Algunas peleas de las que debes alejarte.

Hemos contado aquí sobre el momento en 2004 en que un pequeño grupo de miembros de una iglesia bautista local estaba llevando al pastor y los fideicomisarios a los tribunales por lo que percibían como violaciones de las Escrituras, la ética y el buen sentido. Como su nuevo líder asociativo, una noche me invitaron a sentarme con ellos y escuchar las razones por las que estaban tomando medidas tan serias. Hacia el final de la noche, el líder dijo: "Entonces, ¿qué piensas?"

Le dije: “Creo que deberías alejarte de esto. Nadie va a ganar en esto excepto los abogados.
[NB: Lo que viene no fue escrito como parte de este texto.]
-- ==== Sys2Proof/Machine/Seam.lean ====
section
/-!
DEFINITION. The Seam and the far hem as their pins show them: command buses and parity, beats of a line, the layers' mode
registers, SAFE mode and training (R397 to R415, R420, R421).
-/
namespace Sys2Proof.Machine

/-! ## Command buses (R402, R403, R406) -/

/-- RA on the two edges. -/
def rowEdges (rcode rank bank row : Nat) : BitVec 10 × BitVec 10 :=
  (BitVec.ofNat 10 (rcode + rank * 2 ^ 3 + bank * 2 ^ 4 + row / 512 * 2 ^ 8), BitVec.ofNat 10 (row % 512))

/-- CA on the two edges. -/
def colEdges (ccode rank bank col : Nat) (ap : Bool) : BitVec 8 × BitVec 8 :=
  (BitVec.ofNat 8 (ccode + rank * 2 ^ 3 + bank * 2 ^ 4), BitVec.ofNat 8 (col + bit ap * 2 ^ 5))

/-- The number of ones is odd. -/
def isOdd {n : Nat} (v : BitVec n) : Bool := (List.range n).foldl (fun acc i => acc != v.getLsbD i) false

/-- The parity bits of the two edges of a bus (R406). -/
def parityOf {n : Nat} (e : BitVec n × BitVec n) : Bool × Bool := (isOdd e.1, isOdd e.2)

/-- A bus fails where the ones of an edge and its parity bit are odd. -/
def edgeFails {n : Nat} (v : BitVec n) (par : Bool) : Bool := isOdd v != par

/-- What the hem drives with a command is sampled with some bits changed, the parity bit as the top one: the layer's check
of the two buses, row and column; of edge 0 alone in SAFE mode (R408). -/
def busFails (safe : Bool) (s : Seam) (f : BusFlips) : Bool × Bool :=
  let row (v : BitVec 10) (p : Bool) (x : BitVec 11) : Bool := edgeFails (v ^^^ x.setWidth 10) (p != x.getLsbD 10)
  let col (v : BitVec 8) (p : Bool) (x : BitVec 9) : Bool := edgeFails (v ^^^ x.setWidth 8) (p != x.getLsbD 8)
  (row s.ra.1 s.rpar.1 f.row0 || (!safe && row s.ra.2 s.rpar.2 f.row1),
    col s.ca.1 s.cpar.1 f.col0 || (!safe && col s.ca.2 s.cpar.2 f.col1))

/-- RCODE or CCODE of a history code; 3 (PREA), 5 (SRE) and the CCODE of a mode register or training command stand apart. -/
def subOf (code : Nat) : Nat :=
  match code with | 0 => 1 | 1 => 1 | 2 => 2 | 3 => 2 | 4 => 4 | 5 => 6 | _ => 7

/-- Row commands of the history codes; the others go on the column bus. -/
def isRowCode (k : Nat) : Bool := !(k = 1 || k = 2 || k = 7)

/-- A command of the history with its own bus and code, outside SAFE mode. -/
def cmd (code : Nat) (auto : Bool) (bank row col at_ : Nat) : Cmd :=
  ⟨code, auto, bank, row, col, at_, isRowCode code, subOf code, false⟩

/-- The last cycle that carries a command: in SAFE mode its second NCLK (R408). -/
def Cmd.last (x : Cmd) : Nat := x.at_ + bit x.safe

/-- What a bus carries of a command in cycle n: both edges; of a SAFE command the edge-0 bits in the first NCLK and the edge-1 bits
in the second, where edge 0 alone is sampled. -/
def Cmd.edges {w : Nat} (x : Cmd) (n : Nat) (e : BitVec w × BitVec w) : BitVec w × BitVec w :=
  if !x.safe then e else if n = x.at_ then (e.1, e.1) else (e.2, e.2)

/-- The hem drives cycle n of a command; the other bus keeps that cycle's command, or carries a NOP. A far command goes to
both pseudo-channels (R266, R421). -/
def driveAt (t n : Nat) (x : Cmd) (s : Seam) : Seam :=
  let s0 := if s.at_ = n then s else { s with at_ := n, ra := (0, 0), rpar := (false, false), ca := (0, 0), cpar := (false, false) }
  if isFar t then { s0 with hbm := some ⟨x.code, x.bank / 16, x.bank % 16 / 4, x.bank % 4, x.row, x.col⟩ }
  else if x.onRow then
    let e := x.edges n (rowEdges x.sub (x.bank / 16) (x.bank % 16) x.row)
    { s0 with ra := e, rpar := parityOf e }
  else
    let e := x.edges n (colEdges x.sub (x.bank / 16) (x.bank % 16) x.col x.auto)
    { s0 with ca := e, cpar := parityOf e }

/-- A command joins the history and goes out. -/
def record (c : Chan) (t : Nat) (x : Cmd) : Chan := { c with history := (x :: c.history).take 16, seam := driveAt t x.last x c.seam }

/-- The command buses as they were in cycle n, from the history: NOP where it has no command of that cycle (R407). -/
def busAt (c : Chan) (t n : Nat) : Seam :=
  (c.history.filter fun x => x.at_ ≤ n && n ≤ x.last).foldl (fun s x => driveAt t n x s) { Reset.seam with at_ := n }

/-! ## Lines on the data pins (R399, R421) -/

/-- A line in its two halves: the beats of edge 0 and edge 1, or pseudo-channels 0 and 1, with their CRC bits. -/
def halvesOf (x : DLine) : (BitVec 256 × BitVec 256) × (BitVec 16 × BitVec 16) :=
  ((x.data.setWidth 256, (x.data >>> (256 : Nat)).setWidth 256), (x.code.setWidth 16, (x.code >>> (16 : Nat)).setWidth 16))

/-- A line crosses in a cycle, with the write or the read strobes. A SAFE read holds each beat for a whole NCLK: the pins show its
second one (R408). -/
def driveLine (x : DLine) (wr safe : Bool) (at_ : Nat) (c : Chan) : Chan :=
  let h := halvesOf x
  let beats := if safe && !wr then ((h.1.2, h.1.2), (h.2.2, h.2.2)) else h
  { c with seam := { c.seam with dq := beats.1, dm := beats.2, dqAt := at_ + bit (safe && !wr), wdqs := wr, rdqs := !wr } }

/-- Beat n of a burst on one pseudo-channel: its DQ bits, and its two metadata pins (R421). -/
def farBeat (half : BitVec 256) (crc : BitVec 16) (n : Nat) : BitVec 32 × BitVec 2 :=
  ((half >>> (32 * n)).setWidth 32, (crc >>> (2 * n)).setWidth 2)

/-! ## Layers (R408 to R410) -/

def layerOf (d : Dev) (t rank : Nat) : Layer := mgetD d.layer d.layers (2 * t + rank)
def onLayer (d : Dev) (t rank : Nat) (f : Layer → Layer) : Dev :=
  { d with layers := mputD d.layer d.layers (2 * t + rank) (f (layerOf d t rank)) }
/-- Every layer of the instance but those of some tiles. -/
def onLayers (d : Dev) (except : List Nat) (f : Layer → Layer) : Dev :=
  let keep := except.flatMap fun t => [(2 * t, layerOf d t 0), (2 * t + 1, layerOf d t 1)]
  let c := f d.layer
  let ls := d.layers.map fun e => (e.1, f e.2)
  { d with layer := c, layers := keep.foldl (fun m e => mputD c m e.1 e.2) (ls.filter fun e => e.2 ≠ c) }

def mrOf (x : Layer) (n : Nat) : BitVec 16 :=
  match n with | 0 => x.mr0 | 1 => x.mr1 | 2 => x.mr2 | 4 => x.mr4 | 6 => x.mr6 | 7 => x.mr7 | _ => 0

/-- The line that MRR returns (R410). -/
def mrrLine (x : Layer) (n : Nat) : DLine := ⟨(mrOf x n).setWidth 512, 0⟩

/-- MR2 in its ranges. -/
def mr2Ok (v : BitVec 16) : Bool :=
  let cwl := (v >>> (8 : Nat)).toNat
  let cl := v.toNat % 2 ^ 8
  decide (10 ≤ cwl ∧ cwl ≤ 31 ∧ 14 ≤ cl ∧ cl ≤ 31)

/-- A register as it was before a write. -/
def setMr (x : Layer) (n old : Nat) : Layer :=
  let v := BitVec.ofNat 16 old
  match n with
  | 2 => { x with mr2 := v } | 6 => { x with mr6 := v } | 7 => { x with mr7 := v } | _ => x

def setsMr (n : Nat) (u : ModeUndo) : Bool := match u with | .mr k _ => k = n | _ => false
def isFifoWr (u : ModeUndo) : Bool := match u with | .fifoWr => true | _ => false
/-- The line that a RD of the FIFO has taken. -/
def fifoLine (u : ModeUndo) : Option DLine := match u with | .fifoRd x => x | _ => none

/-- A layer without the command that it discards, given what has changed it since, newest first: a register that a later write has
set stays; a line leaves the FIFO for a WR, and the one read last goes back for a RD, unless MR6 has been set since (R407). -/
def undoMode (since : List ModeUndo) (u : ModeUndo) (x : Layer) : Layer :=
  match u with
  | .mr n old => if since.any (setsMr n) then x else setMr x n old
  | .trk => { x with trks := x.trks - 1 }
  | .fifoWr =>
    let later := (since.filter isFifoWr).length
    if since.any (setsMr 6) then x
    else if later < x.fifo.length then { x with fifo := x.fifo.eraseIdx (x.fifo.length - 1 - later) }
    else { x with fifo := x.fifo.tail }
  | .fifoRd line =>
    if since.any (setsMr 6) then x else { x with fifo := ((since.findSome? fifoLine).or line).toList ++ x.fifo }

/-- MRW takes the value from bytes 0 and 1 of its line (R409, R410). -/
def mrw (x : Layer) (n : Nat) (line : DLine) : Layer :=
  let v : BitVec 16 := line.data.setWidth 16
  match n with
  | 2 => if mr2Ok v then { x with mr2 := v } else x
  | 6 => if v.toNat < 8 then { x with mr6 := v } else x
  | 7 => { x with mr7 := 0 }
  | _ => x

def valueLine (v : BitVec 16) : DLine := ⟨v.setWidth 512, 0⟩
def isSafe (x : Layer) : Bool := x.mr6.getLsbD 0
/-- Read and write latency in NCLK; in SAFE mode counted from the second NCLK of the command (R408). -/
def layerCl (x : Layer) : Nat := if isSafe x then 32 else x.mr2.toNat % 32
def layerCwl (x : Layer) : Nat := if isSafe x then 24 else x.mr2.toNat / 2 ^ 8 % 32

/-- The layer of a near rank is in SAFE mode. -/
def safeRank (d : Dev) (t rank : Nat) : Bool := !isFar t && isSafe (layerOf d t rank)

/-- The cycle in which the line of a column command crosses: its latency after it (R266, R408, R423). -/
def crossAt (d : Dev) (t rank at_ : Nat) (wr : Bool) : Nat :=
  if isFar t then
    let x := mgetD Reset.stack d.hbms (regionOfTile t - 1)
    at_ + (if wr then x.cwl else x.cl)
  else
    let x := layerOf d t rank
    at_ + bit (isSafe x) + (if wr then layerCwl x else layerCl x)

/-- The line of a column command crosses (R399, R421). -/
def crossLine (d : Dev) (t rank at_ : Nat) (wr : Bool) (x : DLine) : Dev :=
  onChan d t (driveLine x wr (safeRank d t rank) (crossAt d t rank at_ wr))

/-- A command as the hem sends it to its rank: in SAFE mode over two NCLK (R408). -/
def asSent (d : Dev) (t : Nat) (x : Cmd) : Cmd := { x with safe := safeRank d t (x.bank / 16) }

/-- dl_sm_rst_n (R408, R409). -/
def layerReset (x : Layer) : Layer := { Reset.layer with mr0 := x.mr0, mr1 := x.mr1 }
/-- Self-refresh entry, which enters SAFE mode; MR4 is not valid after the exit (R408, R411). -/
def layerSleep (x : Layer) : Layer := { x with mr6 := x.mr6 ||| 1, mr4 := 0 }
/-- A parity error (R407). -/
def layerPerr (x : Layer) : Layer := { x with mr7 := 0x8000 ||| BitVec.ofNat 16 (min 0xFF (x.mr7.toNat % 2 ^ 8 + 1)) }
/-- The layer's own temperature conversion (R411). -/
def layerTemp (x : Layer) (v : Option (BitVec 8)) : Layer :=
  { x with mr4 := match v with | some b => 0x8000 ||| b.setWidth 16 | none => 0 }
/-- The reading of an MRR line of MR4 (R411). -/
def tempOf (line : DLine) : Option (BitVec 8) := if line.data.getLsbD 15 then some (line.data.setWidth 8) else none

/-- Temperature of a stack in a reading of eight bits: above 127 it reads as 127 (R422). -/
def stackTemp (v : Option Int) : Option (BitVec 8) := v.map fun x => BitVec.ofInt 8 (max (-128) (min 127 x))

/-! ## SAFE mode (R408) -/

/-- Least spacing of commands in SAFE mode, near. -/
def safeGap : Nat := 64

/-- The first cycle for a next command of a channel whose layers need a spacing. -/
def slotAfter (c : Chan) (gap : Nat) : Nat := match c.history with | x :: _ => x.at_ + gap | [] => gap

/-- NCLK from a failing command to its report: four, or in SAFE mode up to eight (R407, R408). -/
def alertLag (safe : Bool) : List Nat := if safe then [4, 5, 6, 7, 8, 3, 2, 1] else [4]

/-- MR2 from DLS_NEAR_T1 (R414, R427). -/
def latencyWord (d : Dev) : BitVec 16 := BitVec.ofNat 16 (rbits d 0xD004 23 16 * 2 ^ 8 + rbits d 0xD004 31 24)
/-- Step 3 of R414: MR2, then normal mode. -/
def normalScript (d : Dev) : List (Nat × BitVec 16) := [(2, latencyWord d), (6, 0)]

/-- Both layers of a near channel are in normal mode: out of SAFE, command training and FIFO mode (R419). -/
def inNormal (d : Dev) (t : Nat) : Bool := isFar t || ((layerOf d t 0).mr6 = 0 && (layerOf d t 1).mr6 = 0)

/-! ## Training (R414, R415) -/

/-- Step 1: the identity that MRR of MR0 and MR1 returns. -/
def identityOk (x : Layer) : Bool :=
  let v := (mrrLine x 0).data.setWidth 16
  let r : BitVec 16 := (mrrLine x 1).data.setWidth 16
  v != (0x0000 : BitVec 16) && v != 0xFFFF && r.toNat / 2 ^ 12 = 1 && r.toNat / 2 ^ 8 % 16 = 1

/-- In command training the layer returns the sampled buses on dq[19:0] and dq[35:20]. -/
def catrnLine (s : Seam) : BitVec 36 :=
  let row := s.ra.1.toNat + s.ra.2.toNat * 2 ^ 10
  let col := s.ca.1.toNat + s.ca.2.toNat * 2 ^ 8
  BitVec.ofNat 36 (row + col * 2 ^ 20)

/-- WR and RD of the training FIFO: 16 lines, oldest first. -/
def fifoWr (x : Layer) (l : DLine) : Layer := { x with fifo := if x.fifo.length < 16 then x.fifo ++ [l] else x.fifo }
def fifoRd (x : Layer) : Option DLine × Layer := (x.fifo.head?, { x with fifo := x.fifo.tail })

/-- PRBS7 from a seed: the state after n bits, of the polynomial x^7 + x^6 + 1, its top bit the next one out. PRESUMED
(log entry 65): R414 prints no polynomial. -/
def prbsAt (seed : Nat) : Nat → Nat
  | 0 => seed
  | n + 1 => let s := prbsAt seed n; (s * 2 + (s / 64 + s / 32) % 2) % 128
def prbsBit (seed n : Nat) : Bool := prbsAt seed n / 64 % 2 = 1
/-- The seed of pin i: dq[i], and dm[j] as pin 256 + j. -/
def pinSeed (i : Nat) : Nat := i % 127 + 1
/-- A value of w pins from pin p on, of generator bit n. -/
def prbsPins (w p n : Nat) : Nat := ((List.range w).map fun i => bit (prbsBit (pinSeed (p + i)) n) * 2 ^ i).sum
/-- The read-training pattern of a layer's next TRK: two bits of every generator. -/
def trkLine (x : Layer) : DLine :=
  let beat (n : Nat) : Nat × Nat := (prbsPins 256 0 n, prbsPins 16 256 n)
  let a := beat (2 * x.trks)
  let b := beat (2 * x.trks + 1)
  ⟨BitVec.ofNat 512 (a.1 + b.1 * 2 ^ 256), BitVec.ofNat 32 (a.2 + b.2 * 2 ^ 16)⟩

/-- The least eye that passes. -/
def eyeLimit : Nat := 16

/-- The step at which a training fails: of R414, or 8 for a far hem; none where it completes. -/
def failStep (d : Dev) (t : Nat) (r : Trial) : Option Nat :=
  if isFar t then (if r.farOk then none else some 8)
  else if !identityOk (layerOf d t 0) || !identityOk (layerOf d t 1) then some 1
  else if r.eyeCmd.toNat < eyeLimit then some 2
  else if r.eyeRead.toNat < eyeLimit then some 4
  else if r.eyeWrite.toNat < eyeLimit then some 5
  else if r.errs ≠ 0 then some 6
  else if !r.zqOk then some 7 else none

/-- The narrowest eye of the steps that ran; a hem that failed before any eye was measured shows 0 (log entry 46). -/
def trialMargin (t : Nat) (r : Trial) (step : Option Nat) : BitVec 8 :=
  let least (a b : BitVec 8) : BitVec 8 := if a.toNat < b.toNat then a else b
  if isFar t then r.eyeRead
  else match step with
    | some 1 => 0
    | some 2 => r.eyeCmd
    | some 4 => least r.eyeCmd r.eyeRead
    | _ => least (least r.eyeCmd r.eyeRead) r.eyeWrite

/-- Step and pin of a HEM_TRAIN record (R426): steps 1, 3 and 7 name no pin; step 2 names a command pin, the others a data or
metadata pin. -/
def trainPin (t step : Nat) (pin : Option (Fin 292)) : Nat :=
  let fits (p : Nat) : Bool :=
    if isFar t then decide (p < 68)
    else if step = 2 then decide (272 ≤ p) else (step = 4 || step = 5 || step = 6) && decide (p < 272)
  match pin with | some p => if fits p.val then p.val else 0xFFFFFFFF | none => 0xFFFFFFFF

/-- The layers of a near hem hold the identities that its trial finds. -/
def trialIds (d : Dev) (t : Nat) (r : Trial) : Dev :=
  let put (i : BitVec 16 × BitVec 16) (x : Layer) : Layer := { x with mr0 := i.1, mr1 := i.2 }
  if isFar t then d else onLayer (onLayer d t 0 (put r.id0)) t 1 (put r.id1)

end Sys2Proof.Machine
end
Todo sobre esto es malo y malo ".

Él dijo en voz baja: "No podemos. Ha ido demasiado lejos para eso ahora.

Él estaba equivocado. Podrían haber detenido ese tren en seco por una llamada telefónica a los abogados. Al hacerlo, habrían salvado a una iglesia de la existencia (dentro de un año, la iglesia se "entregó" a otra iglesia que se haría cargo de su deuda), se ahorraron a sí mismos y a la iglesia una tonelada de dinero (ambos lados contrató equipos de abogados de firmas caras de Nueva Orleans), y salvó a la causa de Cristo de mucha mala prensa (los medios de comunicación saltan por todas estas cosas).

Nunca es demasiado tarde para alejarse de una pelea.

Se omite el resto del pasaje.